Repeat the lines of the data exactly, from the first one through the one that contains "sendSets t p (sendLanes t p) false".

> _Stored data entries_
━━━━━━━━━━━━━━━━━━━━
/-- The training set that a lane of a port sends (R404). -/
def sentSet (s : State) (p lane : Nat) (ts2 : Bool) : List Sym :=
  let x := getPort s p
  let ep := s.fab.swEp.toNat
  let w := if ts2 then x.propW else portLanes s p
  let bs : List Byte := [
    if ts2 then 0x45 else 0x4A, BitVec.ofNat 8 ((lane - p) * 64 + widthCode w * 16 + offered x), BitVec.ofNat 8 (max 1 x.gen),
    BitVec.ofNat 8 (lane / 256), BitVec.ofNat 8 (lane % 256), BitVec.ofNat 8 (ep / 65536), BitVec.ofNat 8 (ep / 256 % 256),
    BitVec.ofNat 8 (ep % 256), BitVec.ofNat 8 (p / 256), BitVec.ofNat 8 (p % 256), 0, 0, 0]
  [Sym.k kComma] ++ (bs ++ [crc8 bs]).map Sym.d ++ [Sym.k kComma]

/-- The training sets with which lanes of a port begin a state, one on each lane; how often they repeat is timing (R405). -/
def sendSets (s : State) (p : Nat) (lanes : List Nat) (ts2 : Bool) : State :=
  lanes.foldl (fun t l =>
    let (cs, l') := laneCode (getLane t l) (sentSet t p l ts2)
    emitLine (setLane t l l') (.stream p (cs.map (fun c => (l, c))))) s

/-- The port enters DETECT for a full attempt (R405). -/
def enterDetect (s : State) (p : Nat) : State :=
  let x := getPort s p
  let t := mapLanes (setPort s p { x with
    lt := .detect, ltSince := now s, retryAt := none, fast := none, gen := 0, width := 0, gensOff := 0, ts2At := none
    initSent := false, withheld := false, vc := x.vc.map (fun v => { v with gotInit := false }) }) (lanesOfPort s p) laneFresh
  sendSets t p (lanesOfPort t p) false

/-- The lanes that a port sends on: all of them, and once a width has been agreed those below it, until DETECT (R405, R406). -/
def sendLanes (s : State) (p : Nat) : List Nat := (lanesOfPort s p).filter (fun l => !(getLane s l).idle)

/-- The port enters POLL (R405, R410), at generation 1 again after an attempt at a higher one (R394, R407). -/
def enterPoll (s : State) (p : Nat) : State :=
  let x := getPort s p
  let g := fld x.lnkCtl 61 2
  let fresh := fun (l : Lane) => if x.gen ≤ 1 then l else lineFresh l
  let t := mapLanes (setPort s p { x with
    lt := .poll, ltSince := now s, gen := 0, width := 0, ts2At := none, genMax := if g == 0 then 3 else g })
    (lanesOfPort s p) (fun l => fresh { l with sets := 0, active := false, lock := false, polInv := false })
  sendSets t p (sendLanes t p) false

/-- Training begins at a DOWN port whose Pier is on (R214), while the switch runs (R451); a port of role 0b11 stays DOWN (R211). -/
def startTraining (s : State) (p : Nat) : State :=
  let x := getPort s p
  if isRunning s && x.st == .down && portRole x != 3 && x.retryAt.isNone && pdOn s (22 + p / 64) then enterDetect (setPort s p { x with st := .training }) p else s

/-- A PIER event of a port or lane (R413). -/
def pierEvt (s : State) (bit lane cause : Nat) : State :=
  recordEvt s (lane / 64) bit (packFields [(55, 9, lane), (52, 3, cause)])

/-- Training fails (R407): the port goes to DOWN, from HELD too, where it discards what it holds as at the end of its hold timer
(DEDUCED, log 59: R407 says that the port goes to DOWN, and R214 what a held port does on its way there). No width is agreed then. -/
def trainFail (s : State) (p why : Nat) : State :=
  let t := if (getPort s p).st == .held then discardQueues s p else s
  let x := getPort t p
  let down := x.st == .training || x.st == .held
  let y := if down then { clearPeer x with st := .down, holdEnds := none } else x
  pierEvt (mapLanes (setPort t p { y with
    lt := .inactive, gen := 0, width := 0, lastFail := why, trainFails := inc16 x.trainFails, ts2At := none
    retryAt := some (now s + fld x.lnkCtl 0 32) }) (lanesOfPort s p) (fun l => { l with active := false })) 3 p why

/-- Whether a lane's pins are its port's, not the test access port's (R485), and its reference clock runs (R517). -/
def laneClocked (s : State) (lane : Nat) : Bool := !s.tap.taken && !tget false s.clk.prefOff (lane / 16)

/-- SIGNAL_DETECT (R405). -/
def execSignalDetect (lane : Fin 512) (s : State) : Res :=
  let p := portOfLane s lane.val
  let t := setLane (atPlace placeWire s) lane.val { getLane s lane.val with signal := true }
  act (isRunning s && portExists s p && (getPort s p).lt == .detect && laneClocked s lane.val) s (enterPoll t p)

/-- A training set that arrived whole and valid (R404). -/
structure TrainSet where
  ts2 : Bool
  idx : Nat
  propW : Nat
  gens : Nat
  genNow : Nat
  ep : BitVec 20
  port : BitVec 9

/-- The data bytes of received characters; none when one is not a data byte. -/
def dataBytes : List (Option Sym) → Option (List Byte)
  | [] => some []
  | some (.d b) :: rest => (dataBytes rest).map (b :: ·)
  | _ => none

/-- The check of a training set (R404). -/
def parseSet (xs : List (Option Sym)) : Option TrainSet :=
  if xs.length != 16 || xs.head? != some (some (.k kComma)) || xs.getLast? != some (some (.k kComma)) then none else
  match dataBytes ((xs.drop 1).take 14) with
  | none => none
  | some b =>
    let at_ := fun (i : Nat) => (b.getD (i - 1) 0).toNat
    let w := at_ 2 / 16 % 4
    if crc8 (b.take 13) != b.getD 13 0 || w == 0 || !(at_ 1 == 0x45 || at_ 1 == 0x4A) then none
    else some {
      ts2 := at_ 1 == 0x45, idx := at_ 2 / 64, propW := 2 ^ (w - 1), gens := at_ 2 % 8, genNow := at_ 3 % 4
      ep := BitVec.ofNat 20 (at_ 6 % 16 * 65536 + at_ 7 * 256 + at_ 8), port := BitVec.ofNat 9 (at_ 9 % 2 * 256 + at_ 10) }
━━━━━━━━━━━━━━━━━━━━
> _EXPECTED ANSWER_
/-- The training set that a lane of a port sends (R404). -/
def sentSet (s : State) (p lane : Nat) (ts2 : Bool) : List Sym :=
  let x := getPort s p
  let ep := s.fab.swEp.toNat
  let w := if ts2 then x.propW else portLanes s p
  let bs : List Byte := [
    if ts2 then 0x45 else 0x4A, BitVec.ofNat 8 ((lane - p) * 64 + widthCode w * 16 + offered x), BitVec.ofNat 8 (max 1 x.gen),
    BitVec.ofNat 8 (lane / 256), BitVec.ofNat 8 (lane % 256), BitVec.ofNat 8 (ep / 65536), BitVec.ofNat 8 (ep / 256 % 256),
    BitVec.ofNat 8 (ep % 256), BitVec.ofNat 8 (p / 256), BitVec.ofNat 8 (p % 256), 0, 0, 0]
  [Sym.k kComma] ++ (bs ++ [crc8 bs]).map Sym.d ++ [Sym.k kComma]

/-- The training sets with which lanes of a port begin a state, one on each lane; how often they repeat is timing (R405). -/
def sendSets (s : State) (p : Nat) (lanes : List Nat) (ts2 : Bool) : State :=
  lanes.foldl (fun t l =>
    let (cs, l') := laneCode (getLane t l) (sentSet t p l ts2)
    emitLine (setLane t l l') (.stream p (cs.map (fun c => (l, c))))) s

/-- The port enters DETECT for a full attempt (R405). -/
def enterDetect (s : State) (p : Nat) : State :=
  let x := getPort s p
  let t := mapLanes (setPort s p { x with
    lt := .detect, ltSince := now s, retryAt := none, fast := none, gen := 0, width := 0, gensOff := 0, ts2At := none
    initSent := false, withheld := false, vc := x.vc.map (fun v => { v with gotInit := false }) }) (lanesOfPort s p) laneFresh
  sendSets t p (lanesOfPort t p) false

/-- The lanes that a port sends on: all of them, and once a width has been agreed those below it, until DETECT (R405, R406). -/
def sendLanes (s : State) (p : Nat) : List Nat := (lanesOfPort s p).filter (fun l => !(getLane s l).idle)

/-- The port enters POLL (R405, R410), at generation 1 again after an attempt at a higher one (R394, R407). -/
def enterPoll (s : State) (p : Nat) : State :=
  let x := getPort s p
  let g := fld x.lnkCtl 61 2
  let fresh := fun (l : Lane) => if x.gen ≤ 1 then l else lineFresh l
  let t := mapLanes (setPort s p { x with
    lt := .poll, ltSince := now s, gen := 0, width := 0, ts2At := none, genMax := if g == 0 then 3 else g })
    (lanesOfPort s p) (fun l => fresh { l with sets := 0, active := false, lock := false, polInv := false })
  sendSets t p (sendLanes t p) false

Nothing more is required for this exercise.